Stored data entries:
# # #

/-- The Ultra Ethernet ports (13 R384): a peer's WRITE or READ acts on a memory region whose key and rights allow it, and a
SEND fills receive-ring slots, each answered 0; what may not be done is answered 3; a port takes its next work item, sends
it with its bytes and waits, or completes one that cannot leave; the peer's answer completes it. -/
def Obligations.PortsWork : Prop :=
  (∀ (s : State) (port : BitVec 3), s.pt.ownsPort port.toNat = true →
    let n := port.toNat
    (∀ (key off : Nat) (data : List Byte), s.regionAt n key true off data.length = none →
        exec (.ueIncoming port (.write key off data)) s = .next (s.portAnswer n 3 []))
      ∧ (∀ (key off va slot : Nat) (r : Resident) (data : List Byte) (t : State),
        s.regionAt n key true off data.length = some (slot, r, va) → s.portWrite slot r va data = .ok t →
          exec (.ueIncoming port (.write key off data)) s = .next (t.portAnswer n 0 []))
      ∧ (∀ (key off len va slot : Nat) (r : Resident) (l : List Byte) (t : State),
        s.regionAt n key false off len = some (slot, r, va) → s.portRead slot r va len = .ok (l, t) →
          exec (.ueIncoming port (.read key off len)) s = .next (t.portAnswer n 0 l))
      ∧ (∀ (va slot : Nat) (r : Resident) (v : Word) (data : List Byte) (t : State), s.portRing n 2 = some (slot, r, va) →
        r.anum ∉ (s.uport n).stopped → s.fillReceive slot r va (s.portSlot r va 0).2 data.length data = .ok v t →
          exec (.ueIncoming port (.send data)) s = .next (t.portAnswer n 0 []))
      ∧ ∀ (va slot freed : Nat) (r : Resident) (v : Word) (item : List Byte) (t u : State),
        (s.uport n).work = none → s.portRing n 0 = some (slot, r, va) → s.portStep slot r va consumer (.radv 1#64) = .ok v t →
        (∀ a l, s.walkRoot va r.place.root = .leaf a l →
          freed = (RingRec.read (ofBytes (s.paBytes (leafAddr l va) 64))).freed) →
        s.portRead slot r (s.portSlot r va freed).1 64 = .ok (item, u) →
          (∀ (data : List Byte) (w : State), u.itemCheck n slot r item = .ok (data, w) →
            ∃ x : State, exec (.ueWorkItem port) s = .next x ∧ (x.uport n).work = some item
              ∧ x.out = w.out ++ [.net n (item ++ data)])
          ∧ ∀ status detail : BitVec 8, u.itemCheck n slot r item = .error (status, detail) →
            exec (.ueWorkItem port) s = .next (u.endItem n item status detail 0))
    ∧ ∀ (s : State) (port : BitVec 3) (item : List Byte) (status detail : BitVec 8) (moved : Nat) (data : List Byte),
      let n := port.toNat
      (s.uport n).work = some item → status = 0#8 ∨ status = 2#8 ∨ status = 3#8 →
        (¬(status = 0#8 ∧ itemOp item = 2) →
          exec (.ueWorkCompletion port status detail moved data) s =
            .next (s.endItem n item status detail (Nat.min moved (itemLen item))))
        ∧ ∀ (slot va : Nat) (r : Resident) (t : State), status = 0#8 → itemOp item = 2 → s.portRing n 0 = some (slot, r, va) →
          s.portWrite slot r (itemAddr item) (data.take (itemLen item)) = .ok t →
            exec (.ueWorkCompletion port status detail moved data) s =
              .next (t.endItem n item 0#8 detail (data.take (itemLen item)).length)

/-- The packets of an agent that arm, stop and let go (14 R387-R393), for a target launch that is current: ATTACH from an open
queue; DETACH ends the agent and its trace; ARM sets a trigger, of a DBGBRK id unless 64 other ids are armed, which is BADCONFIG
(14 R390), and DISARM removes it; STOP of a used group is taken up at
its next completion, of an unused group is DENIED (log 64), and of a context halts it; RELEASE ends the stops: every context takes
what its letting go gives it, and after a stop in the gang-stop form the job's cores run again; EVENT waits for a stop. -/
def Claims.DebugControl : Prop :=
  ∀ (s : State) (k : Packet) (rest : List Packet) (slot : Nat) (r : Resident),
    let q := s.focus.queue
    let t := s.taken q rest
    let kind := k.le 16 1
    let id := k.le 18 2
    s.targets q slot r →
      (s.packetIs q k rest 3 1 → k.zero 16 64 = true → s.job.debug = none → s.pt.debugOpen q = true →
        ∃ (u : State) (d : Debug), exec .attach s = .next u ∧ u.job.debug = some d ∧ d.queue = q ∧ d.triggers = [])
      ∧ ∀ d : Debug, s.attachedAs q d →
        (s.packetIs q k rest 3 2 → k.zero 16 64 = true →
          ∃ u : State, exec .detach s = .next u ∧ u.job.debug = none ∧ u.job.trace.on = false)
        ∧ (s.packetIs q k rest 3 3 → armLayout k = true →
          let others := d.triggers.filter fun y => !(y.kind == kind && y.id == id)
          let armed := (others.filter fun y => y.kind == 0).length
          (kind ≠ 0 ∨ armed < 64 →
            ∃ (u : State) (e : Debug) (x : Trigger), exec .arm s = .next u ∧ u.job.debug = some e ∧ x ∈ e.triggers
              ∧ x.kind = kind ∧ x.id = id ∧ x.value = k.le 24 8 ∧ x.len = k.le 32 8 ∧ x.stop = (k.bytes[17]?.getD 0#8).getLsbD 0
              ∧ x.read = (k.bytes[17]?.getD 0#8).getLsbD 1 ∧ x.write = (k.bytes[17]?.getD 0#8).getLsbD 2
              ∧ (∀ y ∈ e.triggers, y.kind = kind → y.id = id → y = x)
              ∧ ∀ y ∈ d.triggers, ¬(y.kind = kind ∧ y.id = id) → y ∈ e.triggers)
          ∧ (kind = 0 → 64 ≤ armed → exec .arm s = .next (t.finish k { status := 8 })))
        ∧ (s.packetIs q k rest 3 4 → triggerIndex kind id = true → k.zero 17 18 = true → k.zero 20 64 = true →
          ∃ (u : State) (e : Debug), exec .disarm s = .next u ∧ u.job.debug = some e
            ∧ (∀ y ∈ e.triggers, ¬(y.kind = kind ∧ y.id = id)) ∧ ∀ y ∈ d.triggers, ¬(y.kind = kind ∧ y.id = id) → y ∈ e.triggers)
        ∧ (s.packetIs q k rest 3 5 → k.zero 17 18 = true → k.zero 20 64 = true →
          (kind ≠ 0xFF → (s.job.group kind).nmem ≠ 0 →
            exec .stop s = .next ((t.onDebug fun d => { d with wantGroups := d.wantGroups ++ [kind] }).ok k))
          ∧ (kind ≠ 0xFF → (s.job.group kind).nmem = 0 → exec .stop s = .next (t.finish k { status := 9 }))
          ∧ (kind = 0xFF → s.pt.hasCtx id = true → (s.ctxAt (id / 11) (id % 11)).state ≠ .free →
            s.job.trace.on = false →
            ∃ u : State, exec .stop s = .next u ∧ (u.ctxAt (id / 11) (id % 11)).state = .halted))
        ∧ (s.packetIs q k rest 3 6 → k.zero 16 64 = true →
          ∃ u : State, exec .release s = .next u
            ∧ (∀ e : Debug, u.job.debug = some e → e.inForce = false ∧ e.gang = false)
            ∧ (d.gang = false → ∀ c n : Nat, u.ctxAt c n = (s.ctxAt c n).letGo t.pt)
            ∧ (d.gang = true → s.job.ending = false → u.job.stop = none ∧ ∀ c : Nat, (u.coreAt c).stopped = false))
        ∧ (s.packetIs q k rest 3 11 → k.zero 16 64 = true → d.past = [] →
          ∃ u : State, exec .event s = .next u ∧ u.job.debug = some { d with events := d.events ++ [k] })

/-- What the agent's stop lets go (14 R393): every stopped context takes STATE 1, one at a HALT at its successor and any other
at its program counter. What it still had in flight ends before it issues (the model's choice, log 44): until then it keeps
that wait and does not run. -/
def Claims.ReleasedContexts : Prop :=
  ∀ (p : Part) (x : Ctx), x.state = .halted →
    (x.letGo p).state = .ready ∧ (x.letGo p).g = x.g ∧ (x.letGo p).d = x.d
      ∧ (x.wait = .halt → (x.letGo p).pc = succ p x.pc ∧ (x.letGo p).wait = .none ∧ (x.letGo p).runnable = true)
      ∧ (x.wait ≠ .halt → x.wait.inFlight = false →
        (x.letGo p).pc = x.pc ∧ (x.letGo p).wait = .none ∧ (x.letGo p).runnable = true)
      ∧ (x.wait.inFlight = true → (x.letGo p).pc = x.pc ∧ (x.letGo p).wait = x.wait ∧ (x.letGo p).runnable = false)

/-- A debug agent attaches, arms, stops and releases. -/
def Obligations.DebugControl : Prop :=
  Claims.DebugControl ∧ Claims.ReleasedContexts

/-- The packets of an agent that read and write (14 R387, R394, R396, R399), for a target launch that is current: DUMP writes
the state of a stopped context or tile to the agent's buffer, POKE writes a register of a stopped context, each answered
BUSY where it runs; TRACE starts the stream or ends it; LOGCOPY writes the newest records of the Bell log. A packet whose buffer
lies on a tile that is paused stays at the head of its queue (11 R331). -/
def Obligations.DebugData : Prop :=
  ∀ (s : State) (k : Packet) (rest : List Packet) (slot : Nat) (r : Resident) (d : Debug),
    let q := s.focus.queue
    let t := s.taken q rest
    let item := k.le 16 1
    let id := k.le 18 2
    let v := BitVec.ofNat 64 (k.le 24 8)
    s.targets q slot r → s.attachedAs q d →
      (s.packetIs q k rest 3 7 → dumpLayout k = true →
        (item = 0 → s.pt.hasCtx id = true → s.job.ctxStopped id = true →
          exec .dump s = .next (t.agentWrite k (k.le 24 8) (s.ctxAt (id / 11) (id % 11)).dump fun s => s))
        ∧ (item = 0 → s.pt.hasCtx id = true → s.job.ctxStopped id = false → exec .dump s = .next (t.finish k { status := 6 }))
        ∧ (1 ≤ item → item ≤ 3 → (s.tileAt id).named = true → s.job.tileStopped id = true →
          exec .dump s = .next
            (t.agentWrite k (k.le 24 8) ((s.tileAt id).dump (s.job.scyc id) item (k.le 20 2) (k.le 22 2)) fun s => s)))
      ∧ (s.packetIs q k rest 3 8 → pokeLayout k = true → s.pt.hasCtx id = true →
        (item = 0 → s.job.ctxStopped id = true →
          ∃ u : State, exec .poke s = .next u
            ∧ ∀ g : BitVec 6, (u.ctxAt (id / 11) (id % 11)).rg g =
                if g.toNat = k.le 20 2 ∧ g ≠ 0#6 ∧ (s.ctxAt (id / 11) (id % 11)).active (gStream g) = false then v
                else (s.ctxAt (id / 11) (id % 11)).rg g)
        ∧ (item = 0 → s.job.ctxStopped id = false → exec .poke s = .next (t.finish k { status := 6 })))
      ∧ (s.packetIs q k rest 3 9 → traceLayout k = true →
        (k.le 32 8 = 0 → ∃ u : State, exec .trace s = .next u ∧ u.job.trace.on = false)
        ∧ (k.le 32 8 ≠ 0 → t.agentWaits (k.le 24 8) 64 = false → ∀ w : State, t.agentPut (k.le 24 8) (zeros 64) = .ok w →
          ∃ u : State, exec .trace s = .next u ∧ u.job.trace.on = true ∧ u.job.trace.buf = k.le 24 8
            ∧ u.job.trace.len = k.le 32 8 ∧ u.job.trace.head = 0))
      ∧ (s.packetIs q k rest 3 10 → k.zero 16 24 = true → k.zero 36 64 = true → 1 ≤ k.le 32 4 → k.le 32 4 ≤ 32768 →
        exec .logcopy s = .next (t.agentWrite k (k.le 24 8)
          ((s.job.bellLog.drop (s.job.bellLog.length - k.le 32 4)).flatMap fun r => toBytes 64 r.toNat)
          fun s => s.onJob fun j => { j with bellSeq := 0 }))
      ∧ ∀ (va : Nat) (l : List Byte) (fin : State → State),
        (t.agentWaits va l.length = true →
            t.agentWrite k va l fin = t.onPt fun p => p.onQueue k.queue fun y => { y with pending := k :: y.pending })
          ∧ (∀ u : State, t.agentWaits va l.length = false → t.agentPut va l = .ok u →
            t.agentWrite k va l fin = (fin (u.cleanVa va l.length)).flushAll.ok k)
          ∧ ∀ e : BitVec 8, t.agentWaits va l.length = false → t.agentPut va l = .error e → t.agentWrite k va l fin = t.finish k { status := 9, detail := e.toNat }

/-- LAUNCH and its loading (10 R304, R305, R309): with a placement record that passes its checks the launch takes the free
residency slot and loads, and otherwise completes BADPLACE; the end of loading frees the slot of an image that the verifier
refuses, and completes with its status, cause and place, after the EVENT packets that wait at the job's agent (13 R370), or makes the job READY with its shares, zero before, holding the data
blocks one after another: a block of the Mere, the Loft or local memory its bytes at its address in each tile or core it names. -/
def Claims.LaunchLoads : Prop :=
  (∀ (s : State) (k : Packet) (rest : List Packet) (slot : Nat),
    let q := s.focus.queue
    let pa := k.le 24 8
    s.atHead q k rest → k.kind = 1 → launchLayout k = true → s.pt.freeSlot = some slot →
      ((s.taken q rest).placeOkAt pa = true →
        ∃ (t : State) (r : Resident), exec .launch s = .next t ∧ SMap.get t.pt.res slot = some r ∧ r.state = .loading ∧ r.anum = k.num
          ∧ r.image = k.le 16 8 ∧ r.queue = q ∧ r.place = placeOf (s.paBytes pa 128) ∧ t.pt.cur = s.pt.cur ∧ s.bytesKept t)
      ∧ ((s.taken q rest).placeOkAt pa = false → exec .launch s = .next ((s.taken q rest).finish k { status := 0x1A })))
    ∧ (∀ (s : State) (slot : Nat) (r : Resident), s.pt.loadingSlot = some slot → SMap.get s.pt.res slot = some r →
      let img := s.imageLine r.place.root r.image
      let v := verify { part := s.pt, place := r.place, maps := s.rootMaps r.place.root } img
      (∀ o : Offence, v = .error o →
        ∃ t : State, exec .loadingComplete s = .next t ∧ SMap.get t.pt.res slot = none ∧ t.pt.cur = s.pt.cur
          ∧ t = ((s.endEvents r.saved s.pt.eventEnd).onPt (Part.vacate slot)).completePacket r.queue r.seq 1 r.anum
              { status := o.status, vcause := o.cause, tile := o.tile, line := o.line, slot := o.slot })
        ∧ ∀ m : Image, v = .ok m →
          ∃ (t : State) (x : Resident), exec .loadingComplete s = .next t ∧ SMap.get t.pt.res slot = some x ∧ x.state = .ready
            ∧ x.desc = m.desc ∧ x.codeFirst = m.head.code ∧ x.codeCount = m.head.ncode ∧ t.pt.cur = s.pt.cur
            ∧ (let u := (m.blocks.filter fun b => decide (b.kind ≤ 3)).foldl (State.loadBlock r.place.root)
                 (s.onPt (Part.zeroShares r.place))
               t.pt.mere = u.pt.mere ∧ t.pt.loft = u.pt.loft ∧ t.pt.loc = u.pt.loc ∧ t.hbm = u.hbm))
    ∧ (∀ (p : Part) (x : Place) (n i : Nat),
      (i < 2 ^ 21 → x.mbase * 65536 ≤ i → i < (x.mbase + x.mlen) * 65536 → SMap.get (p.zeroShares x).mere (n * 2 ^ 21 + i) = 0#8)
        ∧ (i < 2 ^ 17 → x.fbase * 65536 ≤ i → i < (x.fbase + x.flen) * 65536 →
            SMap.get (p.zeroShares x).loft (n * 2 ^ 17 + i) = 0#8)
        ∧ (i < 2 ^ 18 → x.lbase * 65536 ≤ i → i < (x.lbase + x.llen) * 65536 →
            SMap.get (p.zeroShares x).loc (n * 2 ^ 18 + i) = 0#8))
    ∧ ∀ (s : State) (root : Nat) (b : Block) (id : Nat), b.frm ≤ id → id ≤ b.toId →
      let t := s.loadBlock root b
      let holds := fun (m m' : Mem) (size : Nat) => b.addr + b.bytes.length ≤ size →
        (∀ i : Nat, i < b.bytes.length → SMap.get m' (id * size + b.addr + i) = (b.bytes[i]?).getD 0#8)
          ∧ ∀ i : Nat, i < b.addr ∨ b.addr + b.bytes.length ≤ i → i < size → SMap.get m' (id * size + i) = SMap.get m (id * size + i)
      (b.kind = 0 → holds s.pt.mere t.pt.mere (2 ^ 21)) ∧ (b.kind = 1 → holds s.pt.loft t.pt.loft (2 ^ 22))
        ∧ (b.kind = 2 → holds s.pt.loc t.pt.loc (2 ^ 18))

# # #

-- Activity --
Nothing but a number is asked for: how many lines of the records contain the word "takes"?

-- Reply --
4